The door-to-balloon time regarding the 10 cases recorded before the protocol implementation was 200 ± 77 minutes, i.e., above the desired values. After the protocol implementation, there was a progressive reduction of the door-to-balloon time, to 142 ± 78 minutes in the first 10 patients, followed by 150 ± 50 minutes, 131 ± 37 minutes and, finally, 116 29 minutes in the three sequential periods of 10 patients, respectively (Figure 1 and Table 2). Considering the mean observed in the last period of 10 patients, in relation to the pre-protocol period, there was a reduction by 42% in the door-to-balloon time. In addition to a reduction of the mean, a progressive increase in the homogeneity of times in each period was also observed, represented by a decrease in the coefficients of variability of the door-to-balloon times (55%, 33%, 28%, and 25%, respectively, in the four periods after protocol implementation). In the period before protocol implementation, no patient showed a desired door-to-balloon time (< 120 minutes). After the protocol, 40%, 30%, 40% and, finally, 60% of patients showed a door-to-balloon time < 120 minutes, respectively, in the four sequential periods of 10 patients (Figure 2).

Figure 1.

Figure 1

Comparison of door-to-balloon time means at each sequential group of 10 patients, showing a progressive reduction on times after protocol implementation.

Table 2.

Evolution of the door-to-balloon time and of its two main components, according to periods relative to the implementation of a care protocol

Times (minutes) Pre-protocol 1st period 2nd period 3rd period 4th period Reduction (%)
Door-to-balloon 200 ± 77 142 ± 78 150 ± 50 131 ± 37 116 ± 29 42
Door-to-diagnosis 30 ± 6.9 11 ± 3.6 15 ± 7.1 10 ± 22 8.5 ± 2.7 72
Diagnosis-to-balloon 170 ± 70 131 ± 78 135 ± 41 109 ± 12 107 ± 7.9 37

Pre-protocol corresponds to the 10 patients before protocol implementation; each subsequent period corresponds to 10 sequential patients. P values were not calculated for the differences between groups, because this is a population, not a population sample.

Figure 2.

Figure 2

Comparison of the proportion of individuals with adequate door-to-balloon time (< 120 minutes) at each sequential group of 10 patients, showing a favorable outcome after protocol implementation.

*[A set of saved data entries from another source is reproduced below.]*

-- ==== Sys2Proof/Machine/Security.lean ====
section
/-! DEFINITION. The security engine: quotes, the identity key and its index, debug unlock, image upload, measurement extends
(18_security_attestation.md R613 to R633). -/

namespace Sys2Proof.Machine

/-! The DOE mailbox (R622, R624). -/

/-- The mailbox of a link's physical function takes objects. -/
def State.mailbox (s : State) (p : Nat) (l : LinkAB) : Bool := s.power.ok && s.hasLink p l && s.fnLive p (pfSlot l)

/-- A response that begins with a status byte (R622). -/
def State.respond (s : State) (p : Nat) (l : LinkAB) (status : Nat) (bytes : List Byte) : State :=
  s.toHost (.doe p l (leBytes 1 status ++ bytes))

/-- DOE Discovery: the object type at an index and the next index (R622); the object has the PCIe layout (log 26, PRESUMED). -/
def execDoeDiscovery (p : Fin 2) (link : LinkAB) (index : Nat) (s : State) : Out :=
  .next (if s.mailbox p.val link then
      let vid := if index = 0 then 1 else if index ≤ 5 then Config.vendorId.toNat else 0xFFFF
      s.toHost (.doe p.val link (leBytes 2 vid ++ leBytes 1 (if index ≤ 5 then index else 0) ++ leBytes 1 (if index < 5 then index + 1 else 0)))
    else s)

/-! Index management (R626 to R628). -/

/-- The sequence numbers of the two copies of RESV, an invalid one counting as oldest. -/
def resvAge (x : Nat × Nat × Bool) : Nat := if x.2.2 then x.1 + 1 else 0

/-- A value of RESV programmed into the older copy with the next sequence number (R626). -/
def State.programResv (s : State) (v : Nat) : State :=
  let l := s.flash.resv
  let a := l.getD 0 (0, 0, false)
  let b := l.getD 1 (0, 0, false)
  let n := (max a.1 b.1 + 1, v, true)
  let f (x : Flash) : Flash := { x with resv := if resvAge a < resvAge b then [n, b] else [a, n] }
  { s with flash := f s.flash }.setFld SEC_ATT_RESV.off SEC_ATT_RESV.RESV v

/-- The record of a failed reservation program (R626); the spec gives its detector and severity nowhere, so that both are free. -/
def State.flashRecord (s : State) : State :=
  let (w, s1) := s.draw
  (s1.openRecord (mkDet (w.fld 0 8) 0xD0000003 none (Fin.ofNat 4 (w.fld 8 2)) 0 0 0 0 0 0) false).1

/-! Quotes (R620 to R625, R628). -/

/-- An entry of the measurement log (R621). -/
def logEntry (x : Nat × Nat × BitVec 256) : List Byte := leBytes 1 x.1 ++ zeroBytes 7 ++ leBytes 8 x.2.1 ++ leBytes 32 x.2.2.toNat

/-- A quote body (R623). -/
def State.quoteBody (s : State) (p : Nat) (index : Nat) (nonce : BitVec 256) (mask : BitVec 16) (log : Bool) : List Byte :=
  let sts := s.csrGet SEC_STS.off
  let flags := getFld sts SEC_STS.DEBUG + put (getFld sts SEC_STS.FW_SLOT) 3 + put (getFld sts SEC_STS.FALLBACK) 4 + put (getFld sts SEC_STS.LOW) 5 +
    put (b2n s.sec.ovf) 6
  leBytes 4 1 ++ leBytes 4 flags ++ leBytes 8 Config.serial.toNat ++ leBytes 8 index ++ leBytes 8 s.time ++ leBytes 8 s.flash.colds ++
    leBytes 2 mask.toNat ++ leBytes 1 p ++ zeroBytes 5 ++ leBytes 32 nonce.toNat ++
    ((List.range 16).filter fun n => mask.getLsbD n).flatMap (fun n => leBytes 32 (s.meas n).toNat) ++ (if log then s.sec.log.flatMap logEntry else [])

/-- The reservation that an index at RESV needs is programmed first; without it there is no signature (R626). (log 59, DEDUCED) -/
def State.reserve (s : State) (flashOk : Bool) : Option State :=
  let next := s.fld SEC_ATT_IDX.off SEC_ATT_IDX.NEXT
  if next = s.fld SEC_ATT_RESV.off SEC_ATT_RESV.RESV then (if flashOk then some (s.programResv (next + 1024)) else none) else some s

/-- A quote is signed at NEXT, which advances (R623, R626, R628). -/
def State.signQuote (s : State) (p : Nat) (l : LinkAB) (nonce : BitVec 256) (mask : BitVec 16) (log : Bool) : State :=
  let next := s.fld SEC_ATT_IDX.off SEC_ATT_IDX.NEXT
  let body := s.quoteBody p next nonce mask log
  let s1 := (s.setFld SEC_ATT_IDX.off SEC_ATT_IDX.NEXT (next + 1)).setFld SEC_STS.off SEC_STS.ATT 1
  s1.attLimits.respond p l 0 (body ++ Config.idSign s.flash.gen next body)

/-- QUOTE (R623 to R628). (log 59, DEDUCED) -/
def State.quote (s : State) (p : Nat) (l : LinkAB) (nonce : BitVec 256) (mask : BitVec 16) (log flashOk : Bool) : State :=
  if !s.sec.cache then s.respond p l 1 []
  else if !s.power.fw then s.respond p l 4 []
  else if 2 ^ 40 - 1024 ≤ s.fld SEC_ATT_IDX.off SEC_ATT_IDX.NEXT then (s.setFld SEC_STS.off SEC_STS.ATT 2).respond p l 2 []
  else match s.reserve flashOk with
    | some s1 => s1.signQuote p l nonce mask log
    | none => ((s.setFld SEC_STS.off SEC_STS.ATT 3).flashRecord).respond p l 3 []

def execQuote (p : Fin 2) (link : LinkAB) (nonce : BitVec 256) (mask : BitVec 16) (log : Bool) (flashOk : Bool) (s : State) : Out :=
  .next (if s.mailbox p.val link then s.quote p.val link nonce mask log flashOk else s)

/-- The identity key's cache is built, and quotes are served (R624, R632). -/
def execIdKeyCacheReady (s : State) : Out :=
  .next (if s.power.ok && !s.sec.cache then
      ({ s with sec := { s.sec with cache := true } }.setFld SEC_STS.off SEC_STS.ATT 1).attLimits
    else s)

/-! Debug unlock (R630, R631). -/

/-- The signed part of a token. -/
def tokenBytes (t : DebugToken) : List Byte := leBytes 8 t.serial.toNat ++ leBytes 32 t.challenge.toNat ++ leBytes 1 t.scope.toNat

/-- The challenge in force. -/
def State.challenge (s : State) : BitVec 256 := s.reg256 SEC_DBG_NONCE.off

/-- DEBUG_UNLOCK: an accepted token unlocks its scopes and extends M7; either way a new challenge is loaded (R630, R631). -/
def execDebugUnlock (p : Fin 2) (link : LinkAB) (tok : DebugToken) (s : State) : Out :=
  .next (if s.mailbox p.val link then
      if tok.serial == Config.serial && tok.challenge == s.challenge && Config.tokenSig (tokenBytes tok) tok.sig then
        let s1 := s.setFld SEC_STS.off SEC_STS.DEBUG (s.fld SEC_STS.off SEC_STS.DEBUG ||| tok.scope.toNat)
        (s1.extend 7 (Config.shake (tokenBytes tok ++ tok.sig))).newNonce.respond p.val link 0 []
      else s.newNonce.respond p.val link 6 []
    else s)

/-- RELOCK: the unlock ends and M7 is extended (R631). -/
def State.relock (s : State) : State := (s.setFld SEC_STS.off SEC_STS.DEBUG 0).extend 7 relockDigest
def execRelock (s : State) : Out := .next s.relock

/-! Firmware images (R618). -/

/-- Bytes written over a slot's; a gap that nothing has written holds 0. (log 60, DESIGN CHOICE) -/
def overlay (old : List Byte) (off : Nat) (b : List Byte) : List Byte :=
  (old ++ zeroBytes (off - old.length)).take off ++ b ++ old.drop (off + b.length)

/-- IMAGE: a piece of up to 64 KiB goes to the slot that did not boot (R618, R624). (log 60, DESIGN CHOICE) -/
def State.putImage (s : State) (p : Nat) (l : LinkAB) (off : Nat) (bytes : List Byte) : State :=
  if s.power.rst.isSome then s.respond p l 1 []
  else if !s.power.fw then s.respond p l 4 []
  else if bytes.isEmpty || decide (65536 < bytes.length) then s.respond p l 5 []
  else
    let slot := 1 - s.fld SEC_STS.off SEC_STS.FW_SLOT
    let f (x : Flash) : Flash := { x with images := tset x.images slot (overlay (tget [] x.images slot) off bytes) }
    { s with flash := f s.flash }.respond p l 0 []

def execImage (p : Fin 2) (link : LinkAB) (off : Nat) (bytes : List Byte) (s : State) : Out :=
  .next (if s.mailbox p.val link then s.putImage p.val link off bytes else s)

/-! The identity key (R615, R622, R629). -/

/-- The index of an identity key's transition statement, in its last block (R628). -/
def stmtIndex : Nat := 2 ^ 40 - 1024

/-- A transition statement before its signature (R629). -/
def stmtBody (count gen : Nat) : List Byte := leBytes 8 Config.serial.toNat ++ leBytes 1 count ++ Config.idPub gen

/-- A statement that a power loss left unsigned is signed with the old key (R629). -/
def State.signStmt (s : State) : State :=
  if s.flash.unsigned then
    let f (x : Flash) : Flash := { x with stmt := x.stmt ++ Config.idSign (x.gen - 1) stmtIndex x.stmt, unsigned := false }
    { s with flash := f s.flash }
  else s

/-- ID_CERT: certificate, public key, latest transition statement (R622, R629). -/
def execIdCert (p : Fin 2) (link : LinkAB) (s : State) : Out :=
  .next (if s.mailbox p.val link then
      let s1 := s.signStmt
      s1.respond p.val link 0 (Config.idCert ++ Config.idPub s1.flash.gen ++ s1.flash.stmt)
    else s)

/-- The signed part of a rekey authorisation. -/
def authBytes (a : RekeyAuth) : List Byte := leBytes 1 a.keySlot.val ++ leBytes 8 a.serial.toNat ++ leBytes 32 a.oldHash.toNat ++ leBytes 1 a.count.toNat

/-- A rekey authorisation is accepted (R629). -/
def State.authOk (s : State) (a : RekeyAuth) : Bool :=
  !s.fuses.revoked.getLsbD a.keySlot.val && Config.rekeySig a.keySlot.val (authBytes a) a.sig && a.serial == Config.serial &&
    a.oldHash == Config.shake (Config.idPub s.flash.gen) && decide (s.flash.rekeys < a.count.toNat)

/-- A new identity key: seeds, RESV = 0 and the count in flash, and the statement signed with the old key (R629). -/
def State.newKey (s : State) (count : Nat) : State :=
  let old := s.flash.gen
  let body := stmtBody count (old + 1)
  let f (x : Flash) : Flash := { x with gen := old + 1, rekeys := count, stmt := body ++ Config.idSign old stmtIndex body, unsigned := false }
  let s1 := { s with flash := f s.flash }.programResv 0
  let s2 := (s1.setFld SEC_ATT_IDX.off SEC_ATT_IDX.NEXT 0).setFld SEC_STS.off SEC_STS.REKEYS count
  (s2.setFld SEC_STS.off SEC_STS.LOW 0).setFld SEC_STS.off SEC_STS.ATT (if s.sec.cache then 1 else 0)

def execRekey (p : Fin 2) (link : LinkAB) (au : RekeyAuth) (s : State) : Out :=
  .next (if s.mailbox p.val link then
      if s.authOk au then
        let s1 := s.newKey au.count.toNat
        s1.respond p.val link 0 (s1.flash.stmt ++ Config.idPub s1.flash.gen)
      else s.respond p.val link 6 []
    else s)

/-! Measurement extends by firmware (R620, R632). -/

/-- SEC_MEAS_EXT extends M8 to M15; another N has no effect. -/
def State.measExtend (s : State) (n : Nat) : State := if 8 ≤ n ∧ n < 16 then s.extend n (s.reg256 SEC_MEAS_DATA.off) else s
def execSecMeasExtend (n : Fin 16) (s : State) : Out := .next (s.measExtend n.val)

end Sys2Proof.Machine
end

The reduction observed in the door-to-balloon time resulted from an improved time for diagnosis (door-to-diagnosis time) and for patient preparation (diagnosis-to-balloon time). The first one was 30 ± 6.9 minutes prior to the protocol, going to 11 ± 3.6 minutes, 15 ± 7.1 minutes, 10 ± 22 minutes and 8.5 ± 2.7 minutes in the last period (a reduction by 72% observed in the last period in relation to the period prior to the protocol). The diagnosis-to-balloon time went from 170 ± 70 minutes to 131 ± 78 minutes, 135 ± 41 minutes, 109 ± 12 minutes and, finally, 107 ± 7.9 minutes (a 37% reduction), as shown in Table 2.

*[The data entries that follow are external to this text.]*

-- ==== Sys2Proof/Machine/Csr.lean ====
section
/-! DEFINITION. Reads and writes of CSRs by their access codes, by a context or by a host through BAR0 (00_scope.md R5 to R13,
04_instruction_set.md R140, 13_host_interface.md R476, R477). -/

namespace Sys2Proof.Machine

/-! Reads (R8, R12). -/

/-- The value that a read returns: registers that show other state are computed, a register that is not defined reads 0. -/
def State.csrRead (s : State) (off : Nat) : Word :=
  if ERR_REC.off 0 ≤ off ∧ off < ERR_REC.off 8 then
    let i := s.fld ERR_SEL.off ERR_SEL.INDEX
    let r := s.record i
    if (recWord r 0).flag 63 && (recWord r 0).fld 0 32 == i then recWord r ((off - ERR_REC.off 0) / 8) else 0
  else if off = PKG_ALERT.off then (s.csrGet off).setFld 0 4 s.alertCauses
  else if PMC_TELEM.off 0 ≤ off ∧ off < PMC_TELEM.off 8 then recWord s.tele.words ((off - PMC_TELEM.off 0) / 8)
  else if 0x1000000 ≤ off ∧ off % 0x1000 = 0 ∧ (regAt off).isSome = true then s.cyc ((off - 0x1000000) / 0x100000)
  else s.csrGet off

/-! Writes (R6, R8, R10, R11). -/

/-- A write to a register without an effect beyond its fields. M6 follows every share and port configuration (R620). -/
def State.csrPlain (s : State) (off : Nat) (sz : CsrSize) (v : Word) : State :=
  match regAt off with
  | some d =>
    let old := s.csrGet off
    let s1 := s.csrSet off (writeAcc d (s.fieldOk off d (mergeSz old sz v)) old sz v)
    if d.base = PKG_SHARE.off 0 0 ∨ d.base = HST_PORT_CFG.off 0 then s1.measShares else s1
  | none => s

/-! Writes that act (R8). A half that is not written acts for nothing (R6). -/

/-- Halyard registers (R316, R317, R320, R324): with EN = 1 only EN of CTX_HAL_CFG is written. -/
def State.writeHal (s : State) (n : CtxId) (key h sub off : Nat) (sz : CsrSize) (v : Word) : State :=
  let on := mergeSz 0 sz v
  if sub = 0x00 then
    let w := mergeSz (s.csrGet off) sz v
    if getFld w CTX_HAL_CFG.EN = 1 then s.halOpen n h w
    else if s.bit off CTX_HAL_CFG.EN then s.halClose n h
    else s.csrPlain off sz v
  else if sub = 0x18 then s.halDoor n h key on
  else if sub = 0x20 then (match sz with | .hi32 => s | _ => s.halRelease n h (getFld on CTX_HAL_REL.N))
  else s.csrPlain off sz v

/-- A write to the CTX_ block of context `n`; `low` marks one by a core of a context other than 0. -/
def State.writeCtx (s : State) (n : CtxId) (low : Bool) (key r off : Nat) (sz : CsrSize) (v : Word) : State :=
  let on := mergeSz 0 sz v
  if 0x200 ≤ r ∧ r < 0x600 then s.writeHal n key ((r - 0x200) / 0x40) ((r - 0x200) % 0x40) off sz v
  else if 0x600 ≤ r ∧ r < 0x700 then
    (if (r - 0x600) % 0x10 = 0 then s.grpWrite n.val ((r - 0x600) / 0x10) sz v else s.subWrite n.val ((r - 0x600) / 0x10) sz v)
  else if off = CTX_UPD_CMD.off n.val then
    (if getFld on CTX_UPD_CMD.OP = 1 then s.updCommand n false (getFld on CTX_UPD_CMD.BLOCK)
     else if getFld on CTX_UPD_CMD.OP = 2 then s.updCommand n true (getFld on CTX_UPD_CMD.BLOCK)
     else s)
  else if off = CTX_VHOLD.off n.val then
    let owner : CtxId := Fin.ofNat 64 (getFld on CTX_VHOLD.OWNER)
    (if getFld on CTX_VHOLD.OP = 1 then s.acquire key n owner (getFld on CTX_VHOLD.TAG)
     else if getFld on CTX_VHOLD.OP = 2 then s.unhold key n owner (getFld on CTX_VHOLD.TAG)
     else s)
  else if off = CTX_PERM.off n.val then (if low then s else s.csrPlain off sz v)
  else if off = CTX_PHASE.off n.val then
    (if getFld on CTX_PHASE.OP = 1 then (s.markedBy n.val (getFld on CTX_PHASE.TAG)).foldl State.startMark s
     else if getFld on CTX_PHASE.OP = 2 then (s.markedBy n.val (getFld on CTX_PHASE.TAG)).foldl State.endMark s
     else s)
  else s.csrPlain off sz v

/-- The queue that a CFG register of a function page belongs to, by its offset in the page. -/
def pageQueue (r : Nat) : Option QueueSel :=
  if r = 0x10 then some .eq
  else if 0x40 ≤ r ∧ r < 0x1C0 then
    let q := Fin.ofNat 8 ((r - 0x40) / 0x30)
    let x := (r - 0x40) % 0x30
    if x = 0x08 then some (.sq q) else if x = 0x20 then some (.cq q) else none
  else none

/-- The CFG register of the queue whose BASE lies at an offset in a function page. -/
def pageBase (r : Nat) : Option QueueSel :=
  if r = 0x08 then some .eq
  else if 0x40 ≤ r ∧ r < 0x1C0 then
    let q := Fin.ofNat 8 ((r - 0x40) / 0x30)
    let x := (r - 0x40) % 0x30
    if x = 0x00 then some (.sq q) else if x = 0x18 then some (.cq q) else none
  else none

/-- A write to a function page (R483, R484, R488, R489). -/
def State.writePage (s : State) (p f r off : Nat) (sz : CsrSize) (v : Word) : State :=
  let w := mergeSz (s.csrGet off) sz v
  let q := (r - 0x40) / 0x30
  let x := (r - 0x40) % 0x30
  match pageQueue r, pageBase r with
  | some k, _ => s.writeQCfg p f k w
  | none, some k => if s.bit (cfgOff p f k) HST_SQ_CFG.EN then s else s.csrPlain off sz v
  | none, none =>
    match sz with
    | .hi32 => s
    | _ =>
      if r = 0x18 then s.writeEqHead p f w
      else if 0x40 ≤ r ∧ r < 0x1C0 ∧ x = 0x10 then s.writeTail p f q w
      else if 0x40 ≤ r ∧ r < 0x1C0 ∧ x = 0x28 then s.writeCqHead p f q w
      else s

/-- PKG_RST (R528). -/
def State.pkgRst (s : State) (op : Nat) : State :=
  if op = 1 then s.kick else if op = 2 then s.pkgReset 1 else if op = 3 then s.fabReset else if op = 4 then s.trip 15 0 0 else s

/-- TST_CMD (R555 to R557); the outcome of a RESTORE's test, which this command does not give, is free. -/
def State.tstCmd (s : State) (op : Nat) (u : UnitCode) : State :=
  if op = 1 then s.cmdTest u
  else if op = 2 then let (w, s1) := s.draw; s1.cmdRestore u (w.getLsbD 0)
  else if op = 3 then s.clearHist u
  else s

/-- FAB_CMD (R374 and the table of the port registers). -/
def State.fabCmd (s : State) (p op : Nat) : State := if op = 1 then s.retrainPort p else if op = 2 then s.shutterCmd p else s

/-- A write to a register outside the CTX_ blocks and function pages. -/
def State.writeRest (s : State) (off : Nat) (sz : CsrSize) (v : Word) : State :=
  let on := mergeSz 0 sz v
  if off = PKG_HBM_ILV.off then s.writeIlv sz v
  else if off = PKG_RST.off then s.pkgRst (getFld on PKG_RST.OP)
  else if FAB_CFG.off 0 ≤ off ∧ off < FAB_CFG.off 16 ∧ off % 0x1000 = 0 then s.fabCfg ((off - FAB_CFG.off 0) / 0x1000) sz v
  else if FAB_CMD.off 0 ≤ off ∧ off < FAB_CMD.off 16 ∧ off % 0x1000 = FAB_CMD.off 0 % 0x1000 then
    s.fabCmd ((off - FAB_CMD.off 0) / 0x1000) (getFld on FAB_CMD.OP)
  else if off = ROUTE_DIMS.off then s.routeDims sz v
  else if off = ROUTE_SLICE.off then s.routeSlice sz v
  else if UPD_STAGE.off 0 ≤ off ∧ off < UPD_STAGE.off 12 ∧ off % 0x1000 = 0 then s.writeStage ((off - UPD_STAGE.off 0) / 0x1000) sz v
  else if off = TST_CMD.off then s.tstCmd (getFld on TST_CMD.OP) (BitVec.ofNat 32 (getFld on TST_CMD.UNIT))
  else if off = TST_INJ.off then s.writeInj sz v
  else if off = TST_WKT_CMD.off then
    (if getFld on TST_WKT_CMD.OP = 1 ∨ getFld on TST_WKT_CMD.OP = 2 then
       s.wicketCmd (getFld on TST_WKT_CMD.OP) (getFld on TST_WKT_CMD.DIE) (getFld on TST_WKT_CMD.ADDR)
     else s)
  else if off = PWR_LOUVRE.off then s.louvreWrite sz v
  else if off = SEC_DBG.off then (if getFld on SEC_DBG.OP = 1 then s.relock else s)
  else if off = SEC_MEAS_EXT.off then (if getFld on SEC_MEAS_EXT.OP = 1 then s.measExtend (getFld on SEC_MEAS_EXT.N) else s)
  else s.csrPlain off sz v

/-- A write to a CSR by its offset; `key` is the core that issued it. (log 62, DESIGN CHOICE) -/
def State.csrPut (s : State) (low : Bool) (key off : Nat) (sz : CsrSize) (v : Word) : State :=
  if 0x20000 ≤ off ∧ off < 0x60000 then
    s.writeCtx (Fin.ofNat 64 ((off - 0x20000) / 0x1000)) low key ((off - 0x20000) % 0x1000) off sz v
  else if 0x10000 ≤ off ∧ off < 0x18000 then
    s.writePage ((off - 0x10000) / 0x4000) ((off - 0x10000) % 0x4000 / 0x200) ((off - 0x10000) % 0x200) off sz v
  else s.writeRest off sz v

/-! BAR0 (R476, R477, R651). -/

/-- A function reaches the CTX_ block of a context: bound to it, or to a virtual function of its link where it is a physical function. -/
def State.barCtx (s : State) (p f n : Nat) : Bool :=
  let c := s.ctx n
  c.bound && c.port == p && (c.slot == f || (s.isPf p f && (s.linkVfs p (s.linkOf p f)).contains c.slot))

/-- A write to the MSI-X table: an unmasked vector sends the message that it holds (R476; log 23, PRESUMED). -/
def State.writeMsix (s : State) (p f i : Nat) (sz : CsrSize) (v : Word) : State :=
  let key := fnKey p f * 32 + i
  let d : Word := if i % 2 = 1 then 0x100000000 else 0
  let s1 := { s with msix := tset s.msix key (mergeSz (tget d s.msix key) sz v) }
  let held := tget 0 s1.pba (fnKey p f)
  if !s1.vecMasked p f (i / 2) && bits held (i / 2) 1 == 1 then
    { s1 with pba := tset s1.pba (fnKey p f) (held - 2 ^ (i / 2)) }.toHost (.msix p f (i / 2))
  else s1

/-- A host's write through BAR0 of a function. (log 62, DESIGN CHOICE) -/
def State.barWrite (s : State) (p f off : Nat) (sz : CsrSize) (v : Word) : State :=
  if !s.fnLive p f then s
  else if off < 0x200 then s.csrPut false noCore (HST_FN_STS.off p f + off) sz v
  else if 0x20000 ≤ off ∧ off < 0x20100 then s.writeMsix p f ((off - 0x20000) / 8) sz v
  else if 0x40000 ≤ off ∧ off < 0x80000 then
    (if s.barCtx p f ((off - 0x40000) / 0x1000) then s.csrPut false noCore (off - 0x20000) sz v else s)
  else s

/-! The commands. -/

/-- A context's fault of a CSR access (R7, R140). The command names no core and no instruction: the fault names the package controller, CLS, OP
and PC are 0. (log 62, DESIGN CHOICE) -/
def State.csrFault (s : State) (n : CtxId) (off : Nat) : State := s.addFault ⟨n, .access, 0, 0, 0, csrBase + off, unitPkg, s.time⟩

/-- The unit that the record of a refused CSR access names: the PCIe port of a host's, the package controller for a context's. (log 62, DESIGN
CHOICE) -/
def whoUnit : Who → UnitCode
  | .ctx _ => unitPkg
  | .host p _ => unitPcie p.val

/-- The DET 0x13 record of a CSR access (R7, R536): a context that receives ACCESS is affected (SEV 2), a host's access is contained (SEV 1,
OPKIND 7); DETAIL is the address in CSR space, for a host the offset through BAR0. (log 62, DESIGN CHOICE) -/
def State.csrRecord (s : State) (who : Who) (off : Nat) : State :=
  let d := match who with
    | .ctx n => mkDet 0x13 (whoUnit who) (some n) 2 3 0 0 0 0 (BitVec.ofNat 64 (csrBase + off))
    | .host _ _ => mkDet 0x13 (whoUnit who) none 1 3 7 0 0 0 (BitVec.ofNat 64 off)
  (s.openRecord d false).1

/-- A CSR access of a size or alignment that R5 does not permit: the record, ACCESS to a context, a read of all ones to a host (R7). -/
def State.csrRefused (s : State) (who : Who) (off : Nat) (rd : Bool) : State :=
  let s1 := s.csrRecord who off
  match who with
  | .ctx n => s1.csrFault n off
  | .host p f => if rd then s1.toHost (.readData p.val f.val (List.replicate 8 0xFF) false) else s1

/-- CSR_WRITE (R5, R8, R140, R477); an armed injection makes it a misaligned one (R562). -/
def execCsrWrite (who : Who) (off : Nat) (sz : CsrSize) (v : Word) (s : State) : Out :=
  .next (if s.armed 0x13 (whoUnit who) then s.csrRefused who off false
    else match who with
      | .ctx n => if n = 0 ∨ ownBlock n.val off = true then s.csrPut (n != 0) noCore off sz v else s.csrFault n off
      | .host p f => s.barWrite p.val f.val off sz v)

/-- CSR_ACCESS_BAD_SIZE (R7). -/
def execCsrAccessBadSize (who : Who) (off : Nat) (rd : Bool) (s : State) : Out := .next (s.csrRefused who off rd)

end Sys2Proof.Machine
end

A continuous improvement of the door-to-balloon time was also observed when each patient was considered individually, in a sequential order, by linear regression analysis. This analysis demonstrated a coefficient of regression (β) of - 1.74, which corresponds to the estimate of door-to-balloon time reduction at each patient in the sequence. The linearity of this association was represented by a correlation coefficient (r) of - 0.41 (Figure 3).

Figure 3.

Figure 3

Linear regression analysis describing the influence of each patient in the time sequence (variable X, predictive) on the door‑to‑balloon time (variable Y, endpoint).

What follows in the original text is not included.